مرکز منطقه ای اطلاع رساني علوم و فناوري - Advances in speech and audio processing and coding

Abstract :

This plenary session will cover speech processing research advances with the emphasis on speech and audio coding methods. In the session, we will discuss the fundamental principles, techniques, and algorithms used in current coding applications including a summary of codecs for telecommunication standards. The session will start with a discussion on: the basic speech representation methods, the performance measures used to evaluate coded speech, and the role of the standards. Brief algorithm descriptions include: ADPCM, sub-band coding, adaptive transform coding, sinusoidal transform coding (STC), linear predictive coding (LPC), and analysis-by-synthesis LPC (sparse excitation, code excited LPC, and ACELP). The presentation will feature audio, and computer demonstrations of recent speech coding standards including voice-over IP algorithms.
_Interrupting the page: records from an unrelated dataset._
/-- BUDGET_WATCHDOG_EXPIRY ends a context that has run its wcet_cycles with FAILED_OVERRUN, unless its deadline has come (05 R184; 06 R210).
CONTEXT_SWITCH runs the other context when it is runnable and none executes, and brings the tile back to FIRE for the one that runs, unless SET_RUNG
holds the tile lower (11 R363, R378). CONTEXT_EVICT: a reserved tile gives up its on-demand contexts and then gets its image (R367); where both contexts have been blocked for longer than block_us, the one whose block began first and that may be evicted makes room for the
first runnable context that no other tile can take (R364). CONTEXT_SWAP_IN brings the first runnable context that may use the tile (R365). -/
def Obligations.ContextEvents : Prop :=
  ∀ (s : State) (t : Nat), t < 68 →
    (let expire := fun (w : Nat) (s : State) => match s.ctx t w with
      | some c => if c.live = true ∧ c.job.deadline.all (fun d => decide (s.now < d)) = true ∧ c.job.image.wcet ≠ 0 ∧ c.job.image.wcet ≤ s.wdCycles t c
          then s.failJob t w St.overrun 0 else s
      | none => s
     exec (.budgetWatchdogExpiry t) s = .next (expire 1 (expire 0 s))) ∧
    (let T := s.tile t
     ((s.dom t).closed = true → (s.dom t).target ≠ 0 → exec (.contextSwitch t) s = .next s) ∧
     ((s.dom t).closed = false ∨ (s.dom t).target = 0 →
       (∀ c, T.slot (1 - T.execSlot) = some c → c.live = true → c.wait = none → T.running = false →
         exec (.contextSwitch t) s = .next (((s.setTile t { T with exec1 := !T.exec1 }).tileEvent t 0x28 1).wake t)) ∧
       (T.running = true → exec (.contextSwitch t) s = .next (s.wake t)) ∧
       (∀ c, T.running = false → T.slot (1 - T.execSlot) = some c → c.live = false ∨ c.wait ≠ none → exec (.contextSwitch t) s = .next s) ∧
       (T.running = false → T.slot (1 - T.execSlot) = none → exec (.contextSwitch t) s = .next s))) ∧
    ((s.tile t).reserved = true → exec (.contextEvict t) s = .next ((s.swapAll t).loadReserved t)) ∧
    ((s.tile t).reserved = false →
      (∀ w, w < 2 → (s.ctx t w = none ∨ ∃ c, s.ctx t w = some c ∧ (c.live = false ∨ c.wait = none ∨ s.now ≤ c.waitSince + 1000 * fld s.kiln.admitCtl 16 16)) →
        exec (.contextEvict t) s = .next s) ∧
      (∀ c0 c1, (s.tile t).ctx0 = some c0 → (s.tile t).ctx1 = some c1 → c0.live = true → c1.live = true → c0.wait ≠ none → c1.wait ≠ none →
        c0.waitSince + 1000 * fld s.kiln.admitCtl 16 16 < s.now → c1.waitSince + 1000 * fld s.kiln.admitCtl 16 16 < s.now →
        ∀ w, ((if c1.waitSince < c0.waitSince then [1, 0] else [0, 1]).filter (fun w => (s.tile t).evictable w)).head? = some w →
        let room := s.setTile t ((s.tile t).setSlot w none)
        match (s.runnable.filter (fun e => room.canHost t e && s.mapped.all (fun q => decide (q = t) || !s.eligible q e.ctx.job.image))).head? with
        | some e => exec (.contextEvict t) s = .next (((s.swapOut t w).event 0x1C7 0 1).swapIn t e)
        | none => exec (.contextEvict t) s = .next s)) ∧
    (s.noDispatch = true → exec (.contextSwapIn t) s = .next s) ∧
    (s.noDispatch = false → match State.firstFor t s.readyList s with
      | some e => exec (.contextSwapIn t) s = .next (s.swapIn t e)
      | none => exec (.contextSwapIn t) s = .next s)

/-- Standing jobs. At its boundary an invocation takes its number, its sequence number and its publish count, 64 ns after its deadline (10 R328; 01
R19); 120 ns later it begins, or fails where the one before still runs (11 R368). At the publish count all mailboxes of the binding take their staged
values together, or are stale (01 R19, R20; 07 R237). An unbound binding is released when its invocation and its publish have ended (R368). At a
deadline a job that no tile has fails with FAILED_OVERRUN, one that had run with its tile, its start, its cones settled and its flags (10 R329; 11
R361, R370), and a context
freezes (06 R210; 11 R357); which offer of a built-in job is the last is an
input. -/
def Obligations.StandingEvents : Prop :=
  ∀ (s : State) (b : Nat),
    (s.binding b = none → exec (.standingBoundary b) s = .next s ∧ exec (.invocationStart b) s = .next s ∧ exec (.mailboxPublish b) s = .next s ∧
      exec (.standingRelease b) s = .next s) ∧
    (∀ v, s.binding b = some v →
      (v.first = none ∨ v.unbindAt.isSome = true ∨ s.now < v.next → exec (.standingBoundary b) s = .next s) ∧
      (∀ p, v.first.isSome = true → v.unbindAt = none → v.next ≤ s.now → v.behind = false → v.awaitImage = none → s.phys v.ltile = some p →
        let e := s.enterInvocation v.cqueue v.tag v.next
        exec (.standingBoundary b) s = .next ((e.2.setBinding b { v with
          boundary := v.next, next := v.next + v.period, inv := v.inv + 1, seq := some e.1, running := true, toStart := true,
          pubs := v.pubs ++ [{ due := v.next + v.deadline + 64, seq := v.inv, qseq := e.1, ended := false, publishes := false, status := 0, staged := [], held := none }] }).rouse p)) ∧
      (v.toStart = false ∨ s.now < v.boundary + 120 → exec (.invocationStart b) s = .next s) ∧
      (v.toStart = true → v.boundary + 120 ≤ s.now →
        (s.invoking b v = true → exec (.invocationStart b) s = .next (s.failInvocation b St.overrun 0)) ∧
        (∀ p w, s.invoking b v = false → s.phys v.ltile = some p → ((s.swapAll p).tile p).slotOf b = some w →
          exec (.invocationStart b) s = .next ((s.swapAll p).beginInvocation b p w v)) ∧
        (∀ p w, s.invoking b v = false → s.phys v.ltile = some p → ((s.swapAll p).tile p).slotOf b = none → ((s.swapAll p).tile p).freeSlot = some w →
          exec (.invocationStart b) s = .next ((s.swapAll p).beginInvocation b p w v))) ∧
      (∀ x rest, v.pubs = x :: rest →
        (s.now < x.due → exec (.mailboxPublish b) s = .next s) ∧
        (x.due ≤ s.now → v.mailboxes.Nodup → ∃ t, exec (.mailboxPublish b) s = .next t ∧
          (∀ m, m ∉ v.mailboxes → t.mailbox m = s.mailbox m) ∧
          (∀ m, m ∈ v.mailboxes → x.ended = true → x.publishes = true →
            (t.mailbox m).value = (if x.staged.any (fun e => decide (e.1 = m)) then Tbl.get 0 m x.staged else (s.mailbox m).value) ∧
            (t.mailbox m).pubs = (x.due, (t.mailbox m).value) :: (s.mailbox m).pubs ∧ (t.mailbox m).pubCount = some x.due ∧ (t.mailbox m).status = x.status ∧
            (t.mailbox m).evals = (x.due, .fresh) :: (s.mailbox m).evals) ∧
          (∀ m, m ∈ v.mailboxes → ¬ (x.ended = true ∧ x.publishes = true) →
            (t.mailbox m).value = (s.mailbox m).value ∧ (t.mailbox m).pubs = (s.mailbox m).pubs ∧ (t.mailbox m).pubCount = (s.mailbox m).pubCount ∧
            (t.mailbox m).evals = (x.due, .stale) :: (s.mailbox m).evals))) ∧
      (v.unbindAt = none ∨ v.pubs ≠ [] ∨ v.toStart = true ∨ s.invoking b v = true → exec (.standingRelease b) s = .next s) ∧
      (∀ u, v.unbindAt = some u → v.pubs = [] → v.toStart = false → s.invoking b v = false → s.phys v.ltile = none →
        let t := v.mailboxes.foldl (fun s m => s.updMailbox m (fun x => { x with writer := none, evals := (s.now, MbEval.released) :: x.evals }))
          (s.dropBinding b).unmappedCheck
        exec (.standingRelease b) s = .next ((t.journalNow u.2 (objTarget 0x10 b) none none).finish u.2.queue u.2.seq St.done)) ∧
      (∀ u p, v.unbindAt = some u → v.pubs = [] → v.toStart = false → s.invoking b v = false → s.phys v.ltile = some p →
        ∃ t, exec (.standingRelease b) s = .next t ∧ (t.tile p).reserved = false ∧ (t.tile p).closed = (s.dom p).shutOut)) ∧
    (∀ p cut, p < 68 → s.wit.mode ≠ .replay →
      let due := fun (j : Job) => j.deadline.any (fun d => decide (d ≤ s.now))
      let freeze := fun (w : Nat) (u : State) => match u.ctx p w with
        | some c => if c.live && due c.job then u.freezeAt p w cut c else u
        | none => u
      let u := freeze 1 (freeze 0 s)
      let ready := (u.kiln.ready.filter due).foldl (fun s j =>
          s.complete j.queue j.seq { status := St.overrun, flags := j.marks, ext := if j.prov then zeros 64 else [] } { tput := j.tput })
        (u.setKiln { u.kiln with ready := u.kiln.ready.filter (fun j => !due j), swapped := u.kiln.swapped.filter (fun e => !due e.ctx.job) })
      exec (.deadlineFreeze p cut) s = .next ((u.kiln.swapped.filter (fun e => due e.ctx.job)).foldl (fun s e =>
          let m := s.settle e.ctx
          m.2.complete e.ctx.job.queue e.ctx.job.seq
            { status := St.overrun, flags := (e.ctx.jobAcc ||| e.ctx.job.marks) &&& 0xFFFF, start := short (e.ctx.started.getD 0), cones := BitVec.ofNat 32 m.1,
              ltile := if e.ctx.started.isNone then 0xFFFF else BitVec.ofNat 16 ((s.logical e.home).getD 0xFFFF),
              ext := if e.ctx.job.prov then zeros 64 else [] } { tput := e.ctx.job.tput }) ready))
The plenary session will also cover wideband audio standards such as MPEG audio and other layers (e.g., MP3, AAC). Recent algorithms will also be described including the following: Variable-Rate Multimode Wideband (VMR-WB), Speex, G722.1, OGG Vorbis 2012, iLBC, SELT, SILK, Opus 2013, Qualcomm wideband 5G codecs. At the end of the session, we will cover briefly recent applications that use voice features for detecting speech pathologies, and also discuss how long-term speech parameters can be used as predictors of other diseases such as tremors, Alzheimer´s etc.